Stored items:
------------------------------

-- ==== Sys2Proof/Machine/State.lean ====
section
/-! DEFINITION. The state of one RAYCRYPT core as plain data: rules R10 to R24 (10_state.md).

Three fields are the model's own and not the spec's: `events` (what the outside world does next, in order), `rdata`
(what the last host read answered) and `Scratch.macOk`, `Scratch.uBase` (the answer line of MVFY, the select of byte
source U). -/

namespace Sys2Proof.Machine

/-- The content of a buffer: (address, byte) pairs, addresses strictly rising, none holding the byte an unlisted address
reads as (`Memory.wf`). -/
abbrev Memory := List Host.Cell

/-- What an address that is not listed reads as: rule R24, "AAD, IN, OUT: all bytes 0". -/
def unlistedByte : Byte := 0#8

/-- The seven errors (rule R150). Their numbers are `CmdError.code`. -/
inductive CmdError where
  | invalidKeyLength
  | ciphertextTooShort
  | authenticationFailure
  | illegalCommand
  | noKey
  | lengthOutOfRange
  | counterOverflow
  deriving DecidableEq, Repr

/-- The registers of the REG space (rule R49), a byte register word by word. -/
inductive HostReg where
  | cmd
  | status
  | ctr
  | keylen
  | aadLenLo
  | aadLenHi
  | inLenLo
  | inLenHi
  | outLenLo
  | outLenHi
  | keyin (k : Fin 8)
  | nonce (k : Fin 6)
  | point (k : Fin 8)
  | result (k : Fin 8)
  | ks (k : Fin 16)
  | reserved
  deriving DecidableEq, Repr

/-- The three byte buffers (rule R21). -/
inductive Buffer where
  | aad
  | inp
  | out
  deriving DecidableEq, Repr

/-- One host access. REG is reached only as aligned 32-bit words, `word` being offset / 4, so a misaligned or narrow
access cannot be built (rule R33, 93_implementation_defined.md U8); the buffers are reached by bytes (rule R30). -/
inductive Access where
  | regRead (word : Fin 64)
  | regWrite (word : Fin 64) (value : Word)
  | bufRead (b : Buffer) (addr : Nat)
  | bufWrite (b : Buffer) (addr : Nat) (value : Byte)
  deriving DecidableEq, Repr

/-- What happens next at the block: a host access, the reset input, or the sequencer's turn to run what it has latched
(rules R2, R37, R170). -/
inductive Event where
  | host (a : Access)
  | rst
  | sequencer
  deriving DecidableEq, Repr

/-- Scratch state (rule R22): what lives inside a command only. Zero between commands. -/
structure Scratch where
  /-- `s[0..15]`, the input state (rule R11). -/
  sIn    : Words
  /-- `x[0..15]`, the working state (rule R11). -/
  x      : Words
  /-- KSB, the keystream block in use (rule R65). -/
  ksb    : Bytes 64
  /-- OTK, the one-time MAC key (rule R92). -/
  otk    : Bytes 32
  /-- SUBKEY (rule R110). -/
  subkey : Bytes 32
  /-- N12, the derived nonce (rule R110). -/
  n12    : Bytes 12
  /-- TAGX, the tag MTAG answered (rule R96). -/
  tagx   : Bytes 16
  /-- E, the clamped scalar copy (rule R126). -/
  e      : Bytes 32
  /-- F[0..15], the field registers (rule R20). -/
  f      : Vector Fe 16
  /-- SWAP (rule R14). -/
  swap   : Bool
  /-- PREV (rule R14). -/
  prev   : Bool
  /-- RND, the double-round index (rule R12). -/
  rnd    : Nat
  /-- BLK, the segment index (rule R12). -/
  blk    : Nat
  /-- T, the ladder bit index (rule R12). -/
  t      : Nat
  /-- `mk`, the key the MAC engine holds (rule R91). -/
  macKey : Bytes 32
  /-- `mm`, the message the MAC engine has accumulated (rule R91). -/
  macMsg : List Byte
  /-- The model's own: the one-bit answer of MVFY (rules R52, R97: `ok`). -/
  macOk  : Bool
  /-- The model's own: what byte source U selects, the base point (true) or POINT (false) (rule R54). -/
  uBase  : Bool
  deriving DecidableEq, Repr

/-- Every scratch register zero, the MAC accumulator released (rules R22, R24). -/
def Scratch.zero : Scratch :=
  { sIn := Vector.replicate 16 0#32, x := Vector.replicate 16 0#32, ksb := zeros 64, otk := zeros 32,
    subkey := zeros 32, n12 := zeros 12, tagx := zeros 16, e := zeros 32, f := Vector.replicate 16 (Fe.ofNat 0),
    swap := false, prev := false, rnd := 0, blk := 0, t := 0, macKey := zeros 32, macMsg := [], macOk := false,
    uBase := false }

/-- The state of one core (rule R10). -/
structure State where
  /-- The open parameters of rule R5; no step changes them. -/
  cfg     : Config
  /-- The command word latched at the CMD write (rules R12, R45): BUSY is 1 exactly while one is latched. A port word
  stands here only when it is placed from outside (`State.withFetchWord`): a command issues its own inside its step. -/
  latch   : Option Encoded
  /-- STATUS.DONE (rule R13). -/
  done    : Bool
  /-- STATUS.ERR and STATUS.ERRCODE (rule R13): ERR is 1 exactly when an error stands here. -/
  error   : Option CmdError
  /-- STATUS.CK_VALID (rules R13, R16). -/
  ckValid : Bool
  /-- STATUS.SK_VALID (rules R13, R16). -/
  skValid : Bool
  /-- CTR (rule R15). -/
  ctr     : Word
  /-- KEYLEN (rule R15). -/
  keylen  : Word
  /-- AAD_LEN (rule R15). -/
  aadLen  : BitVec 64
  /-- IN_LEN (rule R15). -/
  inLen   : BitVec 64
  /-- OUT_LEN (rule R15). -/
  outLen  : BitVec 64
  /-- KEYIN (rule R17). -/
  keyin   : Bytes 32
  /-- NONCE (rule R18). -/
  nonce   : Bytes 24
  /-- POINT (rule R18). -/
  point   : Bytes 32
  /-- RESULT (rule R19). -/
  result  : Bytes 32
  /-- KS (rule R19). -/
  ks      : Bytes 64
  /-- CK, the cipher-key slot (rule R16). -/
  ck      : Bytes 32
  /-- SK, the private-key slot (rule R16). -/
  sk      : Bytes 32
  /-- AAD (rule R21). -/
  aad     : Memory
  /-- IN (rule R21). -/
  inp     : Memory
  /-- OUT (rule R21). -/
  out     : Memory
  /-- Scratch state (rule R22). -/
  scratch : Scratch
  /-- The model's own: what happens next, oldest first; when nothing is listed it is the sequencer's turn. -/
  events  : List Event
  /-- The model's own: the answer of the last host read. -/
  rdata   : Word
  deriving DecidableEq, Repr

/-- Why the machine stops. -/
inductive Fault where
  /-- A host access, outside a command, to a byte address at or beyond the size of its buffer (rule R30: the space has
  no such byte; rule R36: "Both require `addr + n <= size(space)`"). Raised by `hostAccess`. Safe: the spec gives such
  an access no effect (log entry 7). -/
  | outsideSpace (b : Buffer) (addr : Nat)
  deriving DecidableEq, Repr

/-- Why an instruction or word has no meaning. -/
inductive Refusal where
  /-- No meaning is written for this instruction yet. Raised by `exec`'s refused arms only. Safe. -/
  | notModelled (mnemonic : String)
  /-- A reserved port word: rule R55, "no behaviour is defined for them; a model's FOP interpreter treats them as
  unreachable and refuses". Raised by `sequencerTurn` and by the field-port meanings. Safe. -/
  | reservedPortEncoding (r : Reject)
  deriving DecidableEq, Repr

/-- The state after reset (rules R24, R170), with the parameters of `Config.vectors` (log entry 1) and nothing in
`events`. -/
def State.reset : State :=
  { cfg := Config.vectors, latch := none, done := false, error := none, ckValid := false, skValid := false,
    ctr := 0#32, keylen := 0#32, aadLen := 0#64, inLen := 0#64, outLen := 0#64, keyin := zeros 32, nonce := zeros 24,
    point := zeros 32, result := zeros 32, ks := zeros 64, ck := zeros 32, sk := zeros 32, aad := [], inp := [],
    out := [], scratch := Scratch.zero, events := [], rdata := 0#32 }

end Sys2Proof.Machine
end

------------------------------

-- PROBLEM TO SOLVE --
Would you repeat each line above exactly as it stands?

-- TASK SOLUTION --
-- ==== Sys2Proof/Machine/State.lean ====
section
/-! DEFINITION. The state of one RAYCRYPT core as plain data: rules R10 to R24 (10_state.md).

Three fields are the model's own and not the spec's: `events` (what the outside world does next, in order), `rdata`
(what the last host read answered) and `Scratch.macOk`, `Scratch.uBase` (the answer line of MVFY, the select of byte
source U). -/

namespace Sys2Proof.Machine

/-- The content of a buffer: (address, byte) pairs, addresses strictly rising, none holding the byte an unlisted address
reads as (`Memory.wf`). -/
abbrev Memory := List Host.Cell

/-- What an address that is not listed reads as: rule R24, "AAD, IN, OUT: all bytes 0". -/
def unlistedByte : Byte := 0#8

/-- The seven errors (rule R150). Their numbers are `CmdError.code`. -/
inductive CmdError where
  | invalidKeyLength
  | ciphertextTooShort
  | authenticationFailure
  | illegalCommand
  | noKey
  | lengthOutOfRange
  | counterOverflow
  deriving DecidableEq, Repr

/-- The registers of the REG space (rule R49), a byte register word by word. -/
inductive HostReg where
  | cmd
  | status
  | ctr
  | keylen
  | aadLenLo
  | aadLenHi
  | inLenLo
  | inLenHi
  | outLenLo
  | outLenHi
  | keyin (k : Fin 8)
  | nonce (k : Fin 6)
  | point (k : Fin 8)
  | result (k : Fin 8)
  | ks (k : Fin 16)
  | reserved
  deriving DecidableEq, Repr

/-- The three byte buffers (rule R21). -/
inductive Buffer where
  | aad
  | inp
  | out
  deriving DecidableEq, Repr

/-- One host access. REG is reached only as aligned 32-bit words, `word` being offset / 4, so a misaligned or narrow
access cannot be built (rule R33, 93_implementation_defined.md U8); the buffers are reached by bytes (rule R30). -/
inductive Access where
  | regRead (word : Fin 64)
  | regWrite (word : Fin 64) (value : Word)
  | bufRead (b : Buffer) (addr : Nat)
  | bufWrite (b : Buffer) (addr : Nat) (value : Byte)
  deriving DecidableEq, Repr

/-- What happens next at the block: a host access, the reset input, or the sequencer's turn to run what it has latched
(rules R2, R37, R170). -/
inductive Event where
  | host (a : Access)
  | rst
  | sequencer
  deriving DecidableEq, Repr

/-- Scratch state (rule R22): what lives inside a command only. Zero between commands. -/
structure Scratch where
  /-- `s[0..15]`, the input state (rule R11). -/
  sIn    : Words
  /-- `x[0..15]`, the working state (rule R11). -/
  x      : Words
  /-- KSB, the keystream block in use (rule R65). -/
  ksb    : Bytes 64
  /-- OTK, the one-time MAC key (rule R92). -/
  otk    : Bytes 32
  /-- SUBKEY (rule R110). -/
  subkey : Bytes 32
  /-- N12, the derived nonce (rule R110). -/
  n12    : Bytes 12
  /-- TAGX, the tag MTAG answered (rule R96). -/
  tagx   : Bytes 16
  /-- E, the clamped scalar copy (rule R126). -/
  e      : Bytes 32
  /-- F[0..15], the field registers (rule R20). -/
  f      : Vector Fe 16
  /-- SWAP (rule R14). -/
  swap   : Bool
  /-- PREV (rule R14). -/
  prev   : Bool
  /-- RND, the double-round index (rule R12). -/
  rnd    : Nat
  /-- BLK, the segment index (rule R12). -/
  blk    : Nat
  /-- T, the ladder bit index (rule R12). -/
  t      : Nat
  /-- `mk`, the key the MAC engine holds (rule R91). -/
  macKey : Bytes 32
  /-- `mm`, the message the MAC engine has accumulated (rule R91). -/
  macMsg : List Byte
  /-- The model's own: the one-bit answer of MVFY (rules R52, R97: `ok`). -/
  macOk  : Bool
  /-- The model's own: what byte source U selects, the base point (true) or POINT (false) (rule R54). -/
  uBase  : Bool
  deriving DecidableEq, Repr

/-- Every scratch register zero, the MAC accumulator released (rules R22, R24). -/
def Scratch.zero : Scratch :=
  { sIn := Vector.replicate 16 0#32, x := Vector.replicate 16 0#32, ksb := zeros 64, otk := zeros 32,
    subkey := zeros 32, n12 := zeros 12, tagx := zeros 16, e := zeros 32, f := Vector.replicate 16 (Fe.ofNat 0),
    swap := false, prev := false, rnd := 0, blk := 0, t := 0, macKey := zeros 32, macMsg := [], macOk := false,
    uBase := false }

/-- The state of one core (rule R10). -/
structure State where
  /-- The open parameters of rule R5; no step changes them. -/
  cfg     : Config
  /-- The command word latched at the CMD write (rules R12, R45): BUSY is 1 exactly while one is latched. A port word
  stands here only when it is placed from outside (`State.withFetchWord`): a command issues its own inside its step. -/
  latch   : Option Encoded
  /-- STATUS.DONE (rule R13). -/
  done    : Bool
  /-- STATUS.ERR and STATUS.ERRCODE (rule R13): ERR is 1 exactly when an error stands here. -/
  error   : Option CmdError
  /-- STATUS.CK_VALID (rules R13, R16). -/
  ckValid : Bool
  /-- STATUS.SK_VALID (rules R13, R16). -/
  skValid : Bool
  /-- CTR (rule R15). -/
  ctr     : Word
  /-- KEYLEN (rule R15). -/
  keylen  : Word
  /-- AAD_LEN (rule R15). -/
  aadLen  : BitVec 64
  /-- IN_LEN (rule R15). -/
  inLen   : BitVec 64
  /-- OUT_LEN (rule R15). -/
  outLen  : BitVec 64
  /-- KEYIN (rule R17). -/
  keyin   : Bytes 32
  /-- NONCE (rule R18). -/
  nonce   : Bytes 24
  /-- POINT (rule R18). -/
  point   : Bytes 32
  /-- RESULT (rule R19). -/
  result  : Bytes 32
  /-- KS (rule R19). -/
  ks      : Bytes 64
  /-- CK, the cipher-key slot (rule R16). -/
  ck      : Bytes 32
  /-- SK, the private-key slot (rule R16). -/
  sk      : Bytes 32
  /-- AAD (rule R21). -/
  aad     : Memory
  /-- IN (rule R21). -/
  inp     : Memory
  /-- OUT (rule R21). -/
  out     : Memory
  /-- Scratch state (rule R22). -/
  scratch : Scratch
  /-- The model's own: what happens next, oldest first; when nothing is listed it is the sequencer's turn. -/
  events  : List Event
  /-- The model's own: the answer of the last host read. -/
  rdata   : Word
  deriving DecidableEq, Repr

/-- Why the machine stops. -/
inductive Fault where
  /-- A host access, outside a command, to a byte address at or beyond the size of its buffer (rule R30: the space has
  no such byte; rule R36: "Both require `addr + n <= size(space)`"). Raised by `hostAccess`. Safe: the spec gives such
  an access no effect (log entry 7). -/
  | outsideSpace (b : Buffer) (addr : Nat)
  deriving DecidableEq, Repr

/-- Why an instruction or word has no meaning. -/
inductive Refusal where
  /-- No meaning is written for this instruction yet. Raised by `exec`'s refused arms only. Safe. -/
  | notModelled (mnemonic : String)
  /-- A reserved port word: rule R55, "no behaviour is defined for them; a model's FOP interpreter treats them as
  unreachable and refuses". Raised by `sequencerTurn` and by the field-port meanings. Safe. -/
  | reservedPortEncoding (r : Reject)
  deriving DecidableEq, Repr

/-- The state after reset (rules R24, R170), with the parameters of `Config.vectors` (log entry 1) and nothing in
`events`. -/
def State.reset : State :=
  { cfg := Config.vectors, latch := none, done := false, error := none, ckValid := false, skValid := false,
    ctr := 0#32, keylen := 0#32, aadLen := 0#64, inLen := 0#64, outLen := 0#64, keyin := zeros 32, nonce := zeros 24,
    point := zeros 32, result := zeros 32, ks := zeros 64, ck := zeros 32, sk := zeros 32, aad := [], inp := [],
    out := [], scratch := Scratch.zero, events := [], rdata := 0#32 }

end Sys2Proof.Machine
end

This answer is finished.